Regardless of the merits of these Stones Throw staples, the two most interesting parts of Ten Years are not the hip-hop it has previously released. Rather, it is the music outside of the genre — recycled from their original formats here — and J. Rocc’s latest mixing that command the most attention. Stones Throw has been steadily releasing break records, ancient or newly performed recordings whose rhythms and instrumentation beg for a producer’s appropriation. Fabulous Souls’ “Take Me” and the Co-Real Artists’ “What About You” are two examples of Stones Throw’s taste for the historical, especially in the case of the Co-Real Artist’s fondness for the bongos. Meanwhile, current Stones Throw act Koushik, with his shoegazing atmospherics punctuated by a slap bass tone that sounds impossibly dated and current, provides a handful of sequences as sample-prone as Fabulous Souls’ drum kit, albeit to a more downtempo effect.

These songs fascinate like an open kitchen in a three-star restaurant, providing listeners with a view of the master’s tools and a finer appreciation for the delicacy bought and served. Whereas hip-hop producers have traditionally been averse to having their original sources revealed — the specter of intellectual property litigation seems to make even the most stoic hip-hopper weak in the knees — Stones Throw has taken an approach of transparency, releasing both the newest of hip-hop compositions as well as the pieces from which they are or may be composed. An optimist might champion this as a worthy supplement to listeners’ understanding of the art form. The cynic, on the other hand, might applaud this as a business model, as Stones Throw gets paid on the production and the reproduction. Surely, an MBA student has already written a case study on this by now.

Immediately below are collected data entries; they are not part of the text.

-- ==== Sys2Proof/Machine/SafetyCmds.lean ====
section
/-! DEFINITION. The failures that checkers find (R328–R336), SP's decision and the backstop (R339), strikes (R339), SP's hold (R355), the
sentinel lane (R352–R356) and the safe state's clear (R347).
Readings: log entry 20 (DEDUCED), log entry 27 (DEDUCED), log entry 28 (DEDUCED), log entry 29 (DEDUCED). -/

namespace Sys2Proof.Machine

/-! ### Checkers -/

/-- Log an event of a partition's step, or of none. -/
def unitLog (s : State) (code p unit : Nat) : State :=
  s.logEntry code (if p < 8 then p else 0xFF) unit (if p < 8 then stepNumber (s.part p) else 0)

/-- A failure of a unit that serves a partition's plan fails its step, whose items are all aborted; in the safe state nothing is (R338). Any other
failure is only attributed (R337, R339). -/
def failUnit (s : State) (u code : Nat) (att : Option UnitId) : State :=
  let p := pairOwner s (u / 2)
  if p < 8 ∧ (logicalOf s p u).isSome then failStep s p code true att
  else match att with
    | some a => if spUp s then strike s a else s
    | none => s

/-- COMPARATOR_MISMATCH (R330, R331, R364): only a SAFE pair compares. -/
def mismatchOp (s : State) (i cls : Nat) : State :=
  let u := 2 * i
  if s.pairFused i || !(s.pair i).safe || coreFenced s u then s
  else
    let p := pairOwner s i
    let s := s.setPair i { s.pair i with lastClass := cls, lastPart := p }
    failUnit (unitLog (s.bump (pgPair i) 0x050 1) 0x6101 p u) u 0x6101 (unitIdOf u)

/-- Whether a queue holds or runs a proof tile. -/
def proofPending (s : State) (q : Nat) : Bool :=
  (s.queue q).any (fun x => x.proof) || (match s.run q with | some r => r.item.proof | none => false)

/-- No verdict on a unit's proof tile is awaited any more. -/
def proofGiven (s : State) (p u : Nat) : State := s.modStep p (fun st => { st with proofs := st.proofs.erase u })

/-- A unit's proof has failed: LAST_FAIL, and the step's failure (R335, R362). In the safe state, where nothing else follows (R338), the step goes on as
after a verdict that passed (DEDUCED, log entry 18). -/
def proofFailed (s : State) (u core code cnt : Nat) : State :=
  let p := pairOwner s (u / 2)
  let s := { s with safety := { s.safety with proofFail := core } }
  let s := failUnit (unitLog (s.bump pgProof cnt 1) code p u) u code (unitIdOf u)
  if (s.part p).safe.isSome then checkEnd (proofGiven s p u) p else s

/-- The proof tile's result block lies in sheet frame 62 of the unit's cores: it writes only to reserved frames (R334; which one, DESIGN CHOICE, log
entry 10). -/
def storeProof (s : State) (u : Nat) (result : Bytes) : State :=
  (unitCores s u).foldl (fun s n => s.wrN (sheetFrame n 62) (result.take 4096)) s

/-- A reference as the felt reserve holds it is whole: its CRC-32C covers the signature (R335). -/
def refWhole (r : ProofRef) : Bool := crc32c (toLE 4 r.sig.toNat) == r.crc.toNat

/-- The signature that a variant is compared with: SP loads it from the felt reserve, where it must be whole; while SP restarts the hold logic takes the
one that SP last loaded (R335, R450). -/
def expectedSig (s : State) (v : Nat) (ref : ProofRef) : Option Nat :=
  if spUp s then if ref.variant.val = v ∧ refWhole ref = true then some ref.sig.toNat else none
  else s.safety.proofSigs.lookup v

/-- SP has loaded the expected signature of a variant. -/
def loadSig (s : State) (v : Nat) (ref : ProofRef) : State :=
  if spUp s ∧ ref.variant.val = v ∧ refWhole ref = true then
    { s with safety := { s.safety with proofSigs := (v, ref.sig.toNat) :: s.safety.proofSigs.filter (fun e => e.1 != v) } }
  else s

/-- PROOF_VERDICT (R334–R336, R450): the unit's proof tile has ended; its signature, the CRC-32C of its result block of 4,096 bytes, is compared with
the expected signature of the step's variant. Without a whole reference no tile passes (DESIGN CHOICE, log entry 10). -/
def verdictOp (s : State) (core : Nat) (result : Bytes) (ref : ProofRef) : State :=
  let u := unitOf s core
  let p := pairOwner s (u / 2)
  match (s.part p).step with
  | none => s
  | some st =>
    if 8 ≤ p || !st.proofs.elem u || proofPending s (qCore u) then s
    else
      let v := st.n % 16
      let want := expectedSig s v ref
      let s := loadSig (storeProof s u result) v ref
      if want = some (crc32c result) then checkEnd (proofGiven s p u) p
      else proofFailed s u core 0x6102 0x058

/-- PROOF_TIMEOUT (R335): a proof tile has not completed 60 µs after its emission; it is taken as ended with a mismatch. In the safe state nothing is
aborted, and the tile runs on (R338). -/
def proofTimeoutOp (s : State) (core : Nat) : State :=
  let u := unitOf s core
  let q := qCore u
  let p := pairOwner s (u / 2)
  let due (x : QItem) : Bool := x.proof && decide (x.emitted + 60000 ≤ s.clk.clock)
  let running := match s.run q with | some r => due r.item | none => false
  let awaited := match (s.part p).step with | some st => st.proofs.elem u | none => false
  if awaited && (running || (s.queue q).any due) then
    let s := if (s.part p).safe.isSome then s else if running then abortUnit s q else s.setQueue q ((s.queue q).filter (fun x => !due x))
    proofFailed s u core 0x6103 0x060
  else s

/-- The item of an engine fails (R148, R149): its count, its log entry and its failure, attributed to the engine. -/
def engineFail (s : State) (q cnt code : Nat) : State :=
  match s.run (qSpec q) with
  | none => s
  | some r =>
    let s := unitLog (s.bump (pgEngine q) cnt 1) code r.item.part (0x40 + q)
    failItem s (qSpec q) code true (unitIdOf (qSpec q))

/-- SPECTRAL_MISMATCH (R148): only an engine of a safety-relevant partition computes twice. -/
def spectralMismatchOp (s : State) (q : Nat) : State :=
  match runPart s (qSpec q) with
  | some p => if s.isSafety p then engineFail s q 0x070 0x610A else s
  | none => s

/-- SPECTRAL_PARITY_ERROR (R149): as R90 does for hawk state. -/
def spectralParityOp (s : State) (q : Nat) : State := engineFail s q 0x078 0x6112

/-- A check of a shared block fails in the item that a queue's unit runs: no unit is blamed (R328, R337). -/
def sharedFail (s : State) (q cnt code unit : Nat) : State :=
  match s.run q with
  | none => s
  | some r => failStep (unitLog (s.bump pgSt cnt 1) code r.item.part unit) r.item.part code true none

/-- SIEVE_CHECKED_MISMATCH (R328): the Sieve runs an item of a safety-relevant partition twice. -/
def sieveMismatchOp (s : State) (p : Nat) : State := if s.isSafety p then sharedFail s (qSieve p) 0x0E0 0x610B 0xFF else s

/-- FRAME_TAG_MISMATCH (R328). -/
def tagMismatchOp (s : State) (q : Nat) : State := sharedFail s q 0x0C8 0x610C (queueUnit q)

/-- TALLY_DUPLICATE_MISMATCH (R328): an operation on a tally of the partition's step. -/
def tallyDupOp (s : State) (p : Nat) : State := failStep (unitLog (s.bump pgSt 0x0D0 1) 0x610D p 0xFF) p 0x610D true none

/-- WORK_ITEM_CRC_MISMATCH (R328): the item that arrived last is refused before it starts. -/
def itemCrcOp (s : State) (q : Nat) : State :=
  match (s.queue q).reverse with
  | [] => s
  | x :: _ =>
    if x.proof then s else crcRefuse s q x

/-- CLOCK_MONITOR_CHECK (R328, R346): a frequency more than 2 % from the set value. PLL 20 is the fabric's. -/
def clockCheckOp (s : State) (pll : Nat) (ppm : Int) : State :=
  if ppm.natAbs ≤ 20000 then s
  else if pll = 20 then deviceSafe (s.logEntry 0x610F 0xFF 0xFF 0) 5 0x610F
  else if s.pairFused pll then s
  else
    let p := pairOwner s pll
    let s := unitLog (s.bump (pgPair pll) 0x060 1) 0x610F p (2 * pll)
    (pairUnits s pll).foldl (fun s u =>
      if coreFenced s u then s else failUnit s u 0x610F (if (s.pair pll).safe then unitIdOf u else none)) s

/-! ### The decision (R339, R499) -/

/-- REPLAY_MIN in ns (R363). -/
def replayMin (s : State) (p : Nat) : Nat := bits (s.inForce (addr pgDl (0x080 + 0x10 * p))) 17 0 * 1000

/-- SP_DECISION: the strike, then the outputs declared invalid or the step replayed. -/
def decisionOp (s : State) (p : Nat) : State :=
  match (s.part p).step with
  | none => s
  | some st => match st.fail with
    | none => s
    | some f =>
      if !spUp s then s
      else
        let s := claimStrike s p
        if !f.replayable || sysBound s p || st.replay || (s.part p).st == .suspended then declareInvalid s p f.code
        else if deadlineOf s p st < f.td + replayMin s p then declareInvalid s p f.code
        else replayStep s p

/-- BACKSTOP_DECLARATION: SP has not decided within 1,500 µs of t_d. -/
def backstopOp (s : State) (p : Nat) : State :=
  match (s.part p).step with
  | none => s
  | some st => match st.fail with
    | none => s
    | some f =>
      if s.clk.dev < f.td + 1500000 then s
      else declareInvalid ((s.bump pgSafe 0x088 1).logEntry 0x6110 p 0xFF st.n) p 0x6110

/-- STRIKE_EXPIRY: strikes of 60 s ago and more age out. -/
def strikeExpiryOp (s : State) (u : UnitId) : State :=
  match u with
  | .core n => let k := unitOf s n; s.setCore k { s.core k with strikes := recent s (s.core k).strikes }
  | .engine q => s.setEngine q { s.engine q with strikes := recent s (s.engine q).strikes }

/-! ### SP's hold (R355) -/

/-- SP_HOLD_DEGRADED: 50 ms of hold. -/
def holdDegradedOp (s : State) : State :=
  match s.safety.hold with
  | none => s
  | some h =>
    if s.clk.dev < h + 50000000 || s.safety.degraded then s
    else ({ s with safety := { s.safety with degraded := true } }).logEntry 0x620E 0xFF 0xC1 0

Finally, the other part of Ten Years worth noting is the extra second disk, a new mix by J. Rocc, of Beat Junkies fame, weaving the 25 songs on Ten Years into a cohesive whole. After listening to J. Rocc’s mix and the original compilation, it is strange how without fading from and into other tracks, the songs on Ten Years feel naked when buttressed by seconds of silence. Ten Years’ songs, although independently significant, seem to make more sense and to be noticeably better when heard in the continuum of a DJ’s routine. It illuminates the shared attributes between the songs and displays their differences in well-defined contrast. And, insofar as Ten Years is historiography, plotting the narrative of this influential and increasingly vital record label, it tells a better story, with more arc and greater personality. For a label that began with the boastful storytelling of one Charizma 10 years ago, it seems only right to hear its music exhibited this way.